I have a theory about fear, so bear with me. I believe that every fear in the universe can be traced to one of two root fears: the fear of pain, or the fear of the unknown.
 
So many people fear death because no one knows for sure what happens to one’s consciousness beyond taking that final breath. Fear of the unknown. Many people fear hospitals because of the establishment’s association with illness and surgery (fear of pain). A child fears the dark for the reason that the dark creates a sense of unknown. Said child fears monsters because monsters could cause physical harm and pain to them. People fear war for reasons of both fearing pain and the unknown. People fear other people for their fear of the unknown.
 
This, my friends, is where I believe the foundation for fundamentalist religion and social prejudices occurs. People fearing people. People fearing the unknown.

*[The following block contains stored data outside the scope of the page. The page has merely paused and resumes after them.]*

theorem rise_held (bytes : List Byte) {s : State} (h : HeldInv s) (low : s.port.resetLow = true) :
    HeldInv (rise bytes s) := by
  unfold rise
  rcases h.unclocked low with e | e
  · simpa only [e] using h
  · simpa only [e] using h.withWindow low .closed (.inl rfl)

theorem commandsKeep_held : CommandsKeep HeldInv where
  full _ high _ := heldInv_of_high high
  request _ handles s takes _ := heldInv_of_high ((handles.resetLow s).trans takes.1)
  event {c n s t} lane e hs := by
    cases low : s.port.resetLow with
    | true => exact (hs.rests low).event lane e ▸ hs
    | false => exact heldInv_of_high ((event_moves lane e).frame.reset.trans low)
  fall s hs := by
    cases low : s.port.resetLow with
    | true => exact fall_held hs low
    | false => exact heldInv_of_high ((fall_resetLow s.port).trans low)
  rise bytes s hs := by
    cases low : s.port.resetLow with
    | true => exact rise_held bytes hs low
    | false => exact heldInv_of_high (rise_high bytes s low)
  powerOn contacts csnLow s _ := heldInv_of_high (comeUp_requestMoves _ _).resetLow
  hold s hs := by
    unfold holdReset
    split
    · exact hs
    · refine ⟨fun _ => rfl, fun _ => ?_⟩
      show s.port.window.heldBy = _ ∨ s.port.window.heldBy = _
      cases s.port.window
      · exact .inl rfl
      · exact .inr rfl
      · exact .inr rfl
  release contacts s hs := by
    unfold releaseReset
    split
    · exact heldInv_of_high (comeUp_requestMoves _ _).resetLow
    · exact hs

theorem heldInv_of_queue (s : State) (rest : List Instr) (h : HeldInv s) : HeldInv { s with pending := rest } where
  held low := by
    conv => lhs; rw [h.held low]
  unclocked low := h.unclocked low

/-- Settles O7: settings, catalogue and a held part, each kept by every command. -/
theorem settingsCatalogueAndHoldKept : Obligations.SettingsCatalogueAndHoldKept :=
  fun _ _ e =>
    ⟨fun hs => commandsKeep_settings.step (fun _ _ h => h) hs e,
      fun hs => commandsKeep_catalogue.step (fun _ _ h => h) hs e,
      fun hs => commandsKeep_held.step heldInv_of_queue hs e⟩

end Sys2Proof.Machine
end

section
/-!
The requests on the tool catalogue: what each judgement comes to, and the state it leaves (R145, R146, R148).
-/

namespace Sys2Proof.Machine

/-- R171: a port that takes a request has it handled. -/
theorem accept_takes {s : State} (h : s.port.takes) (f : State → State) : accept f s = f s := by
  simp only [accept, h.1, h.2, Bool.false_eq_true, if_false]

/-! ## CAT_TOOL and CAT_DROP -/

section

variable {s : State}

theorem applyCatalogue_refuse (tag code : Byte) (st : Status) :
    applyCatalogue tag code (.refuse st) s = placeReply { tag, code, status := st, payload := [] } s := rfl

/-- A byte in the range of tool numbers is not 0. -/
theorem byte_ne_zero {b : Byte} (h : 1 ≤ b.toNat) : b ≠ 0 := fun e => by
  subst e
  simp at h

theorem toNat_of_zero {b : Byte} (h : b = 0) : b.toNat = 0 := by
  subst h
  rfl

variable {number : Byte} {key : Identity} {bytes : PerLane Byte} {expects : PerLane Expectation} {c : Catalogue}

theorem judgeTool_range (h : expectationsField bytes = none ∨ 8 < number.toNat) :
    c.judgeTool number key bytes = .refuse .range := by
  unfold Catalogue.judgeTool
  split
  · rfl
  · rename_i some
    have large : Config.toolCount < number.toNat := h.resolve_left (by simp [some])
    exact if_pos large

/-- R145: a number of 1..8 is the tool's own. -/
theorem judgeTool_given (fields : expectationsField bytes = some expects) (low : 1 ≤ number.toNat)
    (high : number.toNat ≤ 8) : c.judgeTool number key bytes = c.defineTool number.toNat key expects := by
  have small : ¬Config.toolCount < number.toNat := Nat.not_lt.mpr high
  simp only [Catalogue.judgeTool, fields, small, byte_ne_zero low, if_false]

theorem judgeTool_lowest (fields : expectationsField bytes = some expects) :
    c.judgeTool 0 key bytes =
      match c.lowestUndefined with
      | none => .refuse .full
      | some k => c.defineTool k key expects := by
  simp only [Catalogue.judgeTool, fields]
  rfl

theorem lowestUndefined_none (h : ∀ i < 8, (c.tool (i + 1)).isSome = true) : c.lowestUndefined = none := by
  simp only [Catalogue.lowestUndefined, List.find?_eq_none, List.mem_map, List.mem_range]
  rintro k ⟨i, hi, rfl⟩
  simpa [Option.isSome_iff_ne_none] using h i hi

/-- The numbers from 1 on, split at one of them. -/
theorem map_succ_range_split {m k : Nat} (low : 1 ≤ k) (high : k ≤ m) :
    (List.range m).map (· + 1) = (List.range (k - 1)).map (· + 1) ++ k :: (List.range (m - k)).map (· + (k + 1)) := by
  obtain ⟨i, rfl⟩ : ∃ i, k = i + 1 := ⟨k - 1, by omega⟩
  obtain ⟨j, rfl⟩ := Nat.exists_eq_add_of_le high
  simp only [Nat.add_sub_cancel, Nat.add_sub_cancel_left, List.range_add, List.map_append, List.range_one,
    List.map_cons, List.map_nil, List.map_map, List.append_assoc, List.cons_append, List.nil_append]
  congr 2
  refine List.map_congr_left fun a _ => ?_
  simp only [Function.comp_apply]
  omega

/-- R145: the lowest undefined number, by the numbers below it. -/
theorem lowestUndefined_some {k : Nat} (low : 1 ≤ k) (high : k ≤ 8) (free : c.tool k = none)
    (below : ∀ i < k, 1 ≤ i → (c.tool i).isSome = true) : c.lowestUndefined = some k := by
  have none : ((List.range (k - 1)).map (· + 1)).find? (fun i => (c.tool i).isNone) = none := by
    simp only [List.find?_eq_none, List.mem_map, List.mem_range]
    rintro i ⟨j, hj, rfl⟩
    simpa [Option.isSome_iff_ne_none] using below (j + 1) (by omega) (by omega)
  show ((List.range 8).map (· + 1)).find? _ = _
  rw [map_succ_range_split low high, List.find?_append, none, Option.none_or, List.find?_cons_of_pos (by simp [free])]

theorem defineTool_conflict {k : Nat} {other : Tool} (h : c.keyHolder k key = some other) :
    c.defineTool k key expects = .conflict .key other.number := by
  simp only [Catalogue.defineTool, h]

theorem defineTool_ok {k : Nat} (h : ∀ t ∈ c.tools, t.number ≠ k → t.key ≠ key) :
    c.defineTool k key expects =
      { status := .ok, payload := [u8 k]
        after := some { tools := insertTool { number := k, key, expects, slots := [] } c.tools } } := by
  simp only [Catalogue.defineTool, keyHolder_none.mpr h, Catalogue.define]

theorem judgeDrop_range (h : 8 < number.toNat) : c.judgeDrop number = .refuse .range := if_pos h

theorem judgeDrop_undefined (low : 1 ≤ number.toNat) (high : number.toNat ≤ 8) (undefined : c.tool number.toNat = none) :
    c.judgeDrop number = .refuse .notFound := by
  have small : ¬Config.toolCount < number.toNat := Nat.not_lt.mpr high
  simp only [Catalogue.judgeDrop, small, byte_ne_zero low, if_false, undefined]

theorem judgeDrop_defined (low : 1 ≤ number.toNat) (high : number.toNat ≤ 8) {t : Tool}
    (found : c.tool number.toNat = some t) :
    c.judgeDrop number =
      { status := .ok, payload := [], after := some { tools := c.tools.filter fun t => t.number != number.toNat } } := by
  have small : ¬Config.toolCount < number.toNat := Nat.not_lt.mpr high
  simp only [Catalogue.judgeDrop, small, byte_ne_zero low, if_false, found]

theorem judgeDrop_all :
    c.judgeDrop 0 = { status := .ok, payload := [], after := if c.tools.isEmpty then none else some { tools := [] } } := rfl

end

/-! ## What a drop leaves -/

section

variable {c : Catalogue} {k : Nat}

/-- R148: the catalogue without the tool of a number. -/
def Catalogue.without (c : Catalogue) (k : Nat) : Catalogue := { tools := c.tools.filter fun t => t.number != k }

theorem without_tool_self : (c.without k).tool k = none := by
  rw [tool_none]
  simp [Catalogue.without]

theorem without_tool_ne {i : Nat} (h : i ≠ k) : (c.without k).tool i = c.tool i := by
  simp only [Catalogue.tool, Catalogue.without, List.find?_filter]
  congr 1
  funext t
  by_cases e : t.number = i <;> simp [e, h]

/-- R143, R148: a tool of a catalogue in order goes alone, with its slots. -/
theorem without_counts (h : Ascending c.tools) {t : Tool} (ht : t ∈ c.tools) (number : t.number = k) :
    (c.without k).tools.length + 1 = c.tools.length ∧ (c.without k).places + t.slots.length = c.places := by
  obtain ⟨ts⟩ := c
  subst number
  simp only [Catalogue.without, Catalogue.places] at *
  induction ts with
  | nil => simp at ht
  | cons u us ih =>
    obtain ⟨first, rest⟩ := List.pairwise_cons.mp h
    rcases List.mem_cons.mp ht with rfl | ht
    · have all : us.filter (fun v => v.number != t.number) = us :=
        List.filter_eq_self.mpr fun v hv => by
          have := first v hv
          simp only [bne_iff_ne, ne_eq]
          omega
      simp [all, Nat.add_comm]
    · obtain ⟨length, places⟩ := ih rest ht
      have differ : (u.number != t.number) = true := by
        have := first t ht
        simp only [bne_iff_ne, ne_eq]
        omega
      simp only [List.filter_cons, differ, if_true, List.length_cons, List.map_cons, List.sum_cons]
      omega

end

/-- Settles O54: the judgements of R145 and R148, each with the state it leaves. -/
theorem toolsAreDefinedAndDropped : Obligations.ToolsAreDefinedAndDropped := by
  intro tag number key bytes expects k other s takes
  refine ⟨?_, fun structured => ?_⟩
  · have handled : exec (.catTool tag number key bytes) s =
        .next (applyCatalogue tag 0x08 (s.catalogue.judgeTool number key bytes) s) :=
      congrArg _ (accept_takes takes _)
    simp only [handled]
    refine ⟨fun h => ?_, fun fields => ⟨fun zero full => ?_, fun chosen => ?_⟩⟩
    · rw [judgeTool_range h, applyCatalogue_refuse]
    · rw [zero, judgeTool_lowest fields, lowestUndefined_none full, applyCatalogue_refuse]
    · have defines : s.catalogue.judgeTool number key bytes = s.catalogue.defineTool k key expects := by
        obtain ⟨rfl, low, high, free, below⟩ | ⟨rfl, low, high⟩ := chosen
        · rw [judgeTool_lowest fields, lowestUndefined_some low high free below]
        · exact judgeTool_given fields low high
      rw [defines]
      refine ⟨fun held => ?_, fun fresh => ?_⟩
      · rw [defineTool_conflict held]
        rfl
      · rw [defineTool_ok fresh]
        rfl
  · have handled : exec (.catDrop tag number) s = .next (applyCatalogue tag 0x0A (s.catalogue.judgeDrop number) s) :=
      congrArg _ (accept_takes takes _)
    simp only [handled]
    refine ⟨fun h => ?_, fun low high => ⟨fun undefined => ?_, fun t found => ?_⟩, fun zero some => ?_, fun zero empty => ?_⟩
    · rw [judgeDrop_range h, applyCatalogue_refuse]
    · rw [judgeDrop_undefined low high undefined, applyCatalogue_refuse]
    · obtain ⟨ht, hn⟩ := tool_mem found
      obtain ⟨length, places⟩ := without_counts structured.ascending ht hn
      refine ⟨?_, without_tool_self, fun i hi => without_tool_ne hi, length, places, fun below => ?_⟩
      · rw [judgeDrop_defined low high found]
        rfl
      · refine lowestUndefined_some low high without_tool_self fun i lt one => ?_
        rw [← below i one lt, ← without_tool_ne (c := s.catalogue) (Nat.ne_of_lt lt)]
        rfl
    · have : s.catalogue.tools.isEmpty = false := by simpa using some
      rw [zero, judgeDrop_all, this]
      rfl
    · have : s.catalogue.tools.isEmpty = true := by simpa using empty
      rw [zero, judgeDrop_all, this]
      rfl

/-! ## CAT_SLOT -/

section

variable {c : Catalogue} {t : Tool} {x : Slot} {number : Byte} {bytes : SlotBytes}

theorem judgeSlot_range (h : slotField bytes = none ∨ number = 0 ∨ 8 < number.toNat) :
    c.judgeSlot number bytes = .refuse .range := by
  unfold Catalogue.judgeSlot
  split
  · rfl
  · rename_i some
    have out : number = 0 ∨ Config.toolCount < number.toNat := h.resolve_left (by simp [some])
    exact if_pos out

section

variable (fields : slotField bytes = some x) (low : 1 ≤ number.toNat) (high : number.toNat ≤ 8)
include fields low high

theorem judgeSlot_undefined (undefined : c.tool number.toNat = none) : c.judgeSlot number bytes = .refuse .notFound := by
  have inside : ¬(number = 0 ∨ Config.toolCount < number.toNat) :=
    not_or.mpr ⟨byte_ne_zero low, Nat.not_lt.mpr high⟩
  simp only [Catalogue.judgeSlot, fields, inside, if_false, undefined]

theorem judgeSlot_defined (found : c.tool number.toNat = some t) :
    c.judgeSlot number bytes = if c.places < Config.poolPlaces then c.appendSlot t x else .refuse .full := by
  have inside : ¬(number = 0 ∨ Config.toolCount < number.toNat) :=
    not_or.mpr ⟨byte_ne_zero low, Nat.not_lt.mpr high⟩
  simp only [Catalogue.judgeSlot, fields, inside, if_false, found]

end

theorem indexWhere_first {p : Slot → Bool} {i : Nat} {y : Slot} (found : t.slots[i]? = some y) (hy : p y = true)
    (before : ∀ j < i, ∀ z, t.slots[j]? = some z → p z = false) : t.indexWhere p = some (i + 1) := by
  have : t.slots.findIdx? p = some i := by
    obtain ⟨hi, e⟩ := List.getElem?_eq_some_iff.mp found
    refine List.findIdx?_eq_some_iff_getElem.mpr ⟨hi, by rw [e]; exact hy, fun j hj => ?_⟩
    have := before j hj t.slots[j] (List.getElem?_eq_getElem (by omega))
    simpa using this
  simp [Tool.indexWhere, this]

theorem samePosition_iff {y : Slot} :
    x.samePosition y = true ↔
      (∃ k, x.filling = .ordinal k ∧ y.filling = .ordinal k) ∧ y.lane = x.lane ∧ y.cls = x.cls ∧ y.parent = x.parent ∧
        y.leg = x.leg := by
  simp only [Slot.samePosition, Slot.pinned, Bool.and_eq_true, Bool.not_eq_true', beq_iff_eq]
  constructor
  · rintro ⟨⟨⟨⟨⟨unpinned, lane⟩, cls⟩, parent⟩, leg⟩, filling⟩
    refine ⟨?_, lane.symm, cls.symm, parent.symm, leg.symm⟩
    cases hf : x.filling with
    | pin p => simp [hf] at unpinned
    | ordinal k => exact ⟨k, rfl, by rw [← filling, hf]⟩
  · rintro ⟨⟨k, hx, hy⟩, lane, cls, parent, leg⟩
    exact ⟨⟨⟨⟨⟨by simp [hx], lane.symm⟩, cls.symm⟩, parent.symm⟩, leg.symm⟩, by rw [hx, hy]⟩

theorem samePin_iff {y : Slot} : x.samePin y = true ↔ ∃ p, x.filling = .pin p ∧ y.filling = .pin p := by
  simp only [Slot.samePin, Slot.pinned, Bool.and_eq_true, beq_iff_eq]
  constructor
  · rintro ⟨pinned, filling⟩
    cases hf : x.filling with
    | pin p => exact ⟨p, rfl, by rw [← filling, hf]⟩
    | ordinal k => simp [hf] at pinned
  · rintro ⟨p, hx, hy⟩
    exact ⟨by simp [hx], by rw [hx, hy]⟩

Therefore, fearing the unknown and unfamiliar is the root of so much unecessary animosity.
 
Every religion has a fundamentalist branch. Usually, such branches represent a vast minority of the religion’s population. But oftentimes, it is this small extreme base that yells the loudest and the longest. I think that it’s not an offense mechanism. It’s a defensive mechanism. It is the fundamentalist Muslims (the ones who are willing to strap on bomb belts for their god) who fear those who don’t share their beliefs. Perhaps they fear their beliefs being destroyed by outside religions. I cannot speak directly for them, of course. Regardless, this fear of the outside coming in to ruin their way of life is apparently enough of a motivation for them to sacrifice their lives in order to take out so many other lives.
 
Fundamentalists Christians follow a strikingly similar way of thinking (ironic, seeing as many fundamenalist Christians come with a heaping sidedish of Islamophobia). Only their defense is not outright murder (not counting if you’re gay or an abortion doctor), but infiltrating a public government that is meant to serve everyone of ever race, gender, and creed, and using said influence to preserve what they value. Fundamentalist fear their traditions being rendered obsolete, and as such, they fear what will happe to them on a societal level if their traditions cannot back them up. As a result of their atempts to infiltrate government, Congress bickers and can no longer come to a unified cause of helping their people, which is, what one would think, a democractic government would be for in the first place. The entire country suffers.
 
Bullies in schools cause others pain in response to their own fear of being socially ostracized. Being seen as vulnerable is scary for anyone, because no one knows what pain that could bring upon someone until they experience it.
 
You get my drift, yes?
 
I see xenophobia as the sole element that can destroy humanity. Fearing what is different from yourself (and, as such, fearing the unknown). What is the one force that can truly defeat xenophobia? Education.
 
You can’t always agree with other people. The world has over seven billion people, and as such, there are seven billion different ideas about the world and how it works floating around. But what one can do in order to inch that much closer to world peace is learning about that which you do not understand. Turn on the light and rid yourself of the dark unknown. Perhaps you’ll see that there aren’t any monsters in your closet waiting to eat you.
 
But so many people see violence as their only defense, even when education can be a much stronger defense, that I can’t see this rashness as anything but human nature. It is human nature to fear.
 
Maybe I’m starting to ramble a bit, but I just don’t understand why fundamentalist zealots can’t pull up information on those who they see as ‘their enemies.’ What is remarkable is how they all share the same thought processes, just switching the tiny details. Perhaps in discovering this, SOMEONE can show a little bit of empathy.
 
There’s your first step towards a better, more peaceful world right there.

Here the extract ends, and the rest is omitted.